In diesem Sinn entstanden als frühe Meisterwerke die Mehrfamilienhäuser der Stuttgarter Weißenhof-Siedlung (1927), der deutsche Pavillon für die internationale Ausstellung in Barcelona (1928/29) oder die Villa des Ehepaars Tugendhat im mährischen Brno (Brünn, 1930). Auf Drängen von Gropius übernahm Mies 1930 die Leitung des bedrängten Bauhauses in Dessau und Berlin, bis die Nationalsozialisten dort endgültig die Lichter ausmachten.

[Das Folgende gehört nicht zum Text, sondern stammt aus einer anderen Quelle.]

/-- The number of a block and of an octet within it name the octet's rows and columns. -/
theorem octet_rows_cols_eq {q c : Nat} (h : blockOf q * 512 + octetOf q = blockOf c * 512 + octetOf c) :
    rowOf q / 2 = rowOf c / 2 ∧ colOf q / 4 = colOf c / 4 := by
  have := octetOf_lt q
  have := octetOf_lt c
  have hblock : blockOf q = blockOf c := by omega
  have hoctet : octetOf q = octetOf c := by omega
  have := colOf_lt q
  have := colOf_lt c
  unfold blockOf at hblock
  unfold octetOf at hoctet
  omega

/-- Cores of one octet are among its eight members. -/
theorem exists_octetCore_of_same_octet {q c : Nat} (hq : q < 2 ^ 20)
    (h : blockOf q * 512 + octetOf q = blockOf c * 512 + octetOf c) : ∃ m < 8, q = octetCore c m := by
  obtain ⟨hrow, hcol⟩ := octet_rows_cols_eq h
  refine ⟨omiOf q, omiOf_lt q, ?_⟩
  rw [octetCore, ← hrow, ← hcol]
  exact (octetCore_omiOf hq).symm

end Sys2Proof.Machine
end

section
namespace Sys2Proof.Proofs

open Sys2Proof.Machine

/-- Settles O34: positions are read back by quotients and remainders, and a block is a whole number of octets high and wide. -/
theorem coreAndOctetNumbers : Obligations.CoreAndOctetNumbers := by
  unfold Obligations.CoreAndOctetNumbers
  refine ⟨?_, ?_, ?_⟩
  · intro row col hr hc
    exact ⟨rfl, rowOf_coreAt hr hc, colOf_coreAt hc, blockOf_coreAt hr hc, blockOf_lt _, coreAt_lt hr hc⟩
  · intro row0 col0 row1 col1 row col hr0 hr1 hc0 hc1 hrow1 hcol1 r
    have hr : r.row0 ≤ row ∧ row ≤ r.row1 ∧ row < 1024 := ⟨hr0, hr1, by omega⟩
    have hc : r.col0 ≤ col ∧ col ≤ r.col1 ∧ col < 1024 := ⟨hc0, hc1, by omega⟩
    have hcols : rectCols r = col1 - col0 + 1 := by simp only [rectCols, r]; omega
    refine ⟨?_, memberIdx_coreAt_lt hr hc, memberCore_memberIdx hr hc, ?_⟩
    · rw [memberIdx_coreAt hr hc, hcols]
    · apply rectOf_rectWord <;> simp only [r] <;> omega
  · intro row col hr hc c
    have hrow : rowOf c = row := rowOf_coreAt hr hc
    have hcol : colOf c = col := colOf_coreAt hc
    have hblock := blockOf_lt c
    have hoctet := octetOf_lt c
    refine ⟨?_, hoctet, ?_, ?_, octetCore_omiOf (coreAt_lt hr hc), ?_, by omega, ?_⟩
    · rw [octetOf, hrow, hcol]
    · rw [omiOf, hrow, hcol]
    · rw [omiOf_eq_memberIdx, hrow, hcol]
    · exact fun m hm => ⟨blockOf_octetCore c hm, octetOf_octetCore c hm, omiOf_octetCore c hm⟩
    · exact fun q hq h => exists_octetCore_of_same_octet hq h

end Sys2Proof.Proofs
end

section
/-!
PROOF. Registers of rim space, accesses of the host and operations of peers (R3, R28, R368, R398, R405, R409, R410).
-/

namespace Sys2Proof.Machine

/-! ### Maps and cores -/

/-- A key that was set has the value that was set. -/
@[simp] theorem mapGet_mapSet_same {α : Type} (m : Map α) (a : Nat) (x : α) : mapGet (mapSet m a x) a = some x := by
  induction m with
  | nil => simp [mapSet, mapGet]
  | cons p m ih =>
    obtain ⟨k, v⟩ := p
    unfold mapSet
    split
    · simp [mapGet]
    · split
      · simp [mapGet]
      · simp [mapGet, *]

/-- Any core that was set is the core that is found. -/
@[simp] theorem coreOf_setCore (s : State) (c : Nat) (k : Core) : coreOf (setCore s c k) c = k := by
  by_cases h : c = s.me
  · subst h
    exact coreOf_setCore_same s k
  · simp [coreOf, setCore, h]

/-! ### Rim islands (R28) -/

/-- The islands without power that are left when some are woken. -/
theorem wakeRim_eq (s : State) (ns : List Nat) :
    wakeRim s ns = setDev s { s.dev with islands := s.dev.islands.filter (fun i => !ns.contains i) } := by
  unfold wakeRim
  split
  · rfl
  · rename_i h
    have hall : s.dev.islands.filter (fun i => !ns.contains i) = s.dev.islands :=
      List.filter_eq_self.mpr fun i hi => by
        simp only [List.any_eq_true, not_exists, not_and] at h
        simpa using h i hi
    rw [hall]
    rfl

@[simp] theorem wakeRim_mem (s : State) (ns : List Nat) : (wakeRim s ns).mem = s.mem := by rw [wakeRim_eq, setDev_mem]
@[simp] theorem wakeRim_poisoned (s : State) (ns : List Nat) : (wakeRim s ns).poisoned = s.poisoned := by
  rw [wakeRim_eq, setDev_poisoned]
@[simp] theorem wakeRim_blocks (s : State) (ns : List Nat) : (wakeRim s ns).blocks = s.blocks := by rw [wakeRim_eq, setDev_blocks]
@[simp] theorem wakeRim_out (s : State) (ns : List Nat) : (wakeRim s ns).out = s.out := by rw [wakeRim_eq, setDev_out]

theorem mem_islands_wakeRim (s : State) (ns : List Nat) (i : Nat) :
    i ∈ (wakeRim s ns).dev.islands ↔ i ∈ s.dev.islands ∧ i ∉ ns := by
  rw [wakeRim_eq, setDev_dev, List.mem_filter]
  simp

/-- Waking islands changes nothing but which of them lack power. -/
theorem wakeRim_frame (s : State) (ns : List Nat) :
    wakeRim s ns = { s with dev := { s.dev with islands := (wakeRim s ns).dev.islands } } := by
  rw [wakeRim_eq]
  rfl

/-! ### Registers (R3) -/

theorem exec_registerWrite (addr : Nat) (v : Word) (s : State) :
    exec (.registerWrite addr v) s = .next (regStore s (addr % 2 ^ 32 / 8 * 8) v) := rfl

/-- A write at offset 8 of a core's debug registers stores the field of its save area (Table 21.1). -/
theorem regStore_debugSave (s : State) {off : Nat} (v : Word) (hspace : 0x400_0000 ≤ off ∧ off < 0xC00_0000) (ho : off % 0x80 = 8) :
    regStore s off v =
      (let c := (off - 0x400_0000) / 0x80
       setCore s c { coreOf s c with dbg := { (coreOf s c).dbg with save := v &&& 0x0000_FFFF_FFFE_0000 } }) := by
  unfold regStore
  dsimp only
  iterate 13 rw [if_neg (by omega)]
  rw [if_pos hspace, if_neg (by omega), if_pos ho]

/-- A write of a core's save-area register reaches that core alone: its field, and nothing of its thread or of memory. -/
theorem exec_registerWrite_debugSave (s : State) (v : Word) {core : Nat} (hc : core < 2 ^ 20) :
    exec (.registerWrite (0x400_0008 + 0x80 * core) v) s =
      .next (setCore s core { coreOf s core with dbg := { (coreOf s core).dbg with save := v &&& 0x0000_FFFF_FFFE_0000 } }) := by
  have halign : (0x400_0008 + 0x80 * core) % 2 ^ 32 / 8 * 8 = 0x400_0008 + 0x80 * core := by omega
  have hcore : (0x400_0008 + 0x80 * core - 0x400_0000) / 0x80 = core := by omega
  rw [exec_registerWrite, halign, regStore_debugSave s v (by omega) (by omega), hcore]

@[simp] theorem length_leBytes (n v : Nat) : (leBytes n v).length = n := by
  induction n generalizing v with
  | zero => rfl
  | succ n ih => simp [leBytes, ih]

/-- What a read of a register can change: read-clear bits of the device or of a core, or a sequencer's latched image. -/
theorem regReadEffect_cases (s : State) (off : Nat) :
    (∃ d, regReadEffect s off = setDev s d) ∨ (∃ blk q, regReadEffect s off = latchSeq s blk q) ∨
    (∃ c k, regReadEffect s off = setCore s c k) ∨ regReadEffect s off = s := by
  unfold regReadEffect
  dsimp only
  split
  · exact .inl ⟨_, rfl⟩
  split
  · exact .inl ⟨_, rfl⟩
  split
  · exact .inr (.inl ⟨_, _, rfl⟩)
  split
  · exact .inr (.inr (.inl ⟨_, _, rfl⟩))
  · exact .inr (.inr (.inr rfl))

/-- A read of a register changes no memory and sends nothing. -/
theorem regReadEffect_frame (s : State) (off : Nat) :
    (regReadEffect s off).mem = s.mem ∧ (regReadEffect s off).out = s.out := by
  obtain ⟨d, h⟩ | ⟨blk, q, h⟩ | ⟨c, k, h⟩ | h := regReadEffect_cases s off <;> rw [h]
  · exact ⟨setDev_mem s d, setDev_out s d⟩
  · exact ⟨setBlock_mem s blk _, setBlock_out s blk _⟩
  · exact ⟨setCore_mem s c k, setCore_out s c k⟩
  · exact ⟨rfl, rfl⟩

/-- A read of one register gives its eight bytes and has that register's effect alone. -/
theorem regRead_register {s : State} {off : Nat} {w : Word} (halign : off % 8 = 0) (hw : regValue s off = some w) :
    regRead s off 8 = (leBytes 8 w.toNat, regReadEffect s off) := by
  have hbase : off / 8 * 8 = off := by omega
  have hone : (off + 8 + 7) / 8 - off / 8 = 1 := by omega
  have hall : (leBytes 8 w.toNat).take 8 = leBytes 8 w.toNat := List.take_of_length_le (Nat.le_of_eq (length_leBytes 8 _))
  simp only [regRead, hbase, Nat.sub_self, hone, List.range_one, List.map_cons, Nat.mul_zero, Nat.add_zero, List.map_nil, hw,
    Option.getD_some, List.flatten_cons, List.flatten_nil, List.append_nil, List.drop_zero, hall, List.all_cons, Option.isSome_some,
    List.all_nil, Bool.and_self, if_true, List.foldl_cons, List.foldl_nil]

/-! ### Accesses of the host (R398, R405, R409) -/

/-- Does a Blugrador port that is in service have the grant of a target for an access? -/
def HostMay (s : State) (port : BitVec 1) (target : Nat) (write : Bool) : Prop :=
  portUp s port.toNat = true ∧ granted s.dev target (1 + port.toNat) write = true

/-- The answer of an access of the host that is not performed: a write's error, a read's error with n bytes of ones. -/
def hostRefusal (port : BitVec 1) (write : Bool) (n : Nat) : OutMsg :=
  if write then .hostError port else .hostRead port false (List.replicate n 0xFF)

/-- An access of the host to a register that does not exist, or without the grant, is refused. -/
theorem exec_hostRegAccess_refused {port : BitVec 1} {write : Bool} {off : Nat} {v : Word} {s u : State}
    (hu : u = wakeRim s [phyIsland port.toNat]) (h : regValue u off = none ∨ ¬ HostMay u port (regTarget off) write) :
    exec (.hostRegAccess port write off v) s = .next (send u (hostRefusal port write 8)) := by
  have hok : (portUp u port.toNat && (regValue u off).isSome && granted u.dev (regTarget off) (1 + port.toNat) write) = false := by
    refine Bool.eq_false_iff.mpr fun hok => ?_
    simp only [Bool.and_eq_true] at hok
    obtain ⟨⟨hup, hreg⟩, hgrant⟩ := hok
    rcases h with h | h
    · simp [h] at hreg
    · exact h ⟨hup, hgrant⟩
  change execHostRegAccess port write off v s = _
  unfold execHostRegAccess
  simp only [← hu, hok]
  cases write <;> rfl

/-- An access of the host to a register that is granted is performed. -/
theorem exec_hostRegAccess_performed {port : BitVec 1} {write : Bool} {off : Nat} {v w : Word} {s u : State}
    (hu : u = wakeRim s [phyIsland port.toNat]) (hw : regValue u off = some w) (h : HostMay u port (regTarget off) write) :
    exec (.hostRegAccess port write off v) s =
      .next (if write then regWrite u off 0 false (leBytes 8 v.toNat)
        else send (regRead u off 8).2 (.hostRead port true (regRead u off 8).1)) := by
  obtain ⟨hup, hgrant⟩ := h
  change execHostRegAccess port write off v s = _
  unfold execHostRegAccess
  simp [← hu, hup, hgrant, hw]

section
variable {port : BitVec 1} {write : Bool} {off : Nat} {bytes : List Byte} {s u : State}
  (hu : u = wakeRim s (phyIsland port.toNat :: stackIslands off))
include hu

/-- An access of the host to HBM through a port out of service, past its end or to a saved seed stack is refused. -/
theorem exec_hostMemAccess_refused
    (h : portUp u port.toNat = false ∨ 2 ^ 41 < off + bytes.length ∨ sealedSeeds u off bytes.length = true) :
    exec (.hostMemAccess port write off bytes) s = .next (send u (hostRefusal port write bytes.length)) := by
  have hok : (portUp u port.toNat && decide (off + bytes.length ≤ 2 ^ 41) &&
      granted u.dev (256 + off / 2 ^ 36) (1 + port.toNat) write &&
      granted u.dev (256 + (off + bytes.length - 1) / 2 ^ 36) (1 + port.toNat) write && !sealedSeeds u off bytes.length) = false := by
    rcases h with h | h | h
    · simp [h]
    · simp only [decide_eq_false (Nat.not_le.mpr h), Bool.and_false, Bool.false_and]
    · simp [h]
  change execHostMemAccess port write off bytes s = _
  unfold execHostMemAccess
  simp only [← hu, hok]
  cases write <;> rfl

/-- An access of the host to HBM that is granted at both its ends is performed; what is read of poison is free. -/
theorem exec_hostMemAccess_performed (hend : off + bytes.length ≤ 2 ^ 41) (hseed : sealedSeeds u off bytes.length = false)
    (hfirst : HostMay u port (256 + off / 2 ^ 36) write) (hlast : HostMay u port (256 + (off + bytes.length - 1) / 2 ^ 36) write) :
    exec (.hostMemAccess port write off bytes) s =
      .next (if write then storeMem u off bytes
        else if poisonedIn u off bytes.length then
          send (hostBytes u bytes.length).2 (.hostRead port true (hostBytes u bytes.length).1)
        else send u (.hostRead port true (readBytes u.mem off bytes.length))) := by
  obtain ⟨hup, hgrant0⟩ := hfirst
  obtain ⟨-, hgrant1⟩ := hlast
  change execHostMemAccess port write off bytes s = _
  unfold execHostMemAccess
  simp only [← hu, hup, hgrant0, hgrant1, hseed, decide_eq_true hend, Bool.and_self, Bool.not_false, Bool.not_true, Bool.false_eq_true,
    if_false]

end

@[simp] theorem unpoison_mem (s : State) (a n : Nat) : (unpoison s a n).mem = s.mem := by unfold unpoison; split <;> rfl
@[simp] theorem unpoison_blocks (s : State) (a n : Nat) : (unpoison s a n).blocks = s.blocks := by unfold unpoison; split <;> rfl
@[simp] theorem unpoison_out (s : State) (a n : Nat) : (unpoison s a n).out = s.out := by unfold unpoison; split <;> rfl
@[simp] theorem storeMem_mem (s : State) (a : Nat) (bs : List Byte) : (storeMem s a bs).mem = writeBytes s.mem a bs :=
  unpoison_mem _ _ _
@[simp] theorem storeMem_blocks (s : State) (a : Nat) (bs : List Byte) : (storeMem s a bs).blocks = s.blocks := unpoison_blocks _ _ _
@[simp] theorem storeMem_out (s : State) (a : Nat) (bs : List Byte) : (storeMem s a bs).out = s.out := unpoison_out _ _ _

/-! ### Operations of peers (R368, R369, R410) -/

/-- A part of a peer's write that its home performs is followed by the next part. -/
theorem peerParts_cons {s r t : State} {pasid dev : Nat} {again : Nat → Ev} {bytes bs : List Byte} {p : Nat × Nat × Nat}
    {ps : List (Nat × Nat × Nat)}
    (h : homeDo t hiveAgent false (peerReq s pasid dev (again p.2.2)) p.1 (.write ((bytes.drop p.2.2).take p.2.1)) p.2.1 =
      (r, .bytes bs)) :
    peerParts s pasid dev again bytes (p :: ps) t = peerParts s pasid dev again bytes ps r := by
  rw [peerParts, h]

section
variable {dev pasid asid : Nat} {v : Word} {red : Option (BitVec 4 × Ty)} {bytes : List Byte} {s u : State}
  (hu : u = wakeRim s [phyIsland (2 + peerPort s dev)])
include hu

"Vernünftig und klar halten"

1937 kehrte er der geistigen Enge Nazi-Deutschlands den Rücken und folgte dem Werben der Neuen Welt. Aus mehreren Optionen übernahm Mies 1938 die Leitung der Architekturabteilung des Illinois Institute of Technology (I.I.T.) in Chicago. Bereits bei der Neugestaltung des Hochschulgeländes zeigte er die zukunftsweisenden Gestaltungselemente seiner amerikanischen Zeit: das sichtbare Bauskelett aus Stahlelementen und die gläserne Fassade. Glas und Stahl als Haut und Knochen des Gebäudes.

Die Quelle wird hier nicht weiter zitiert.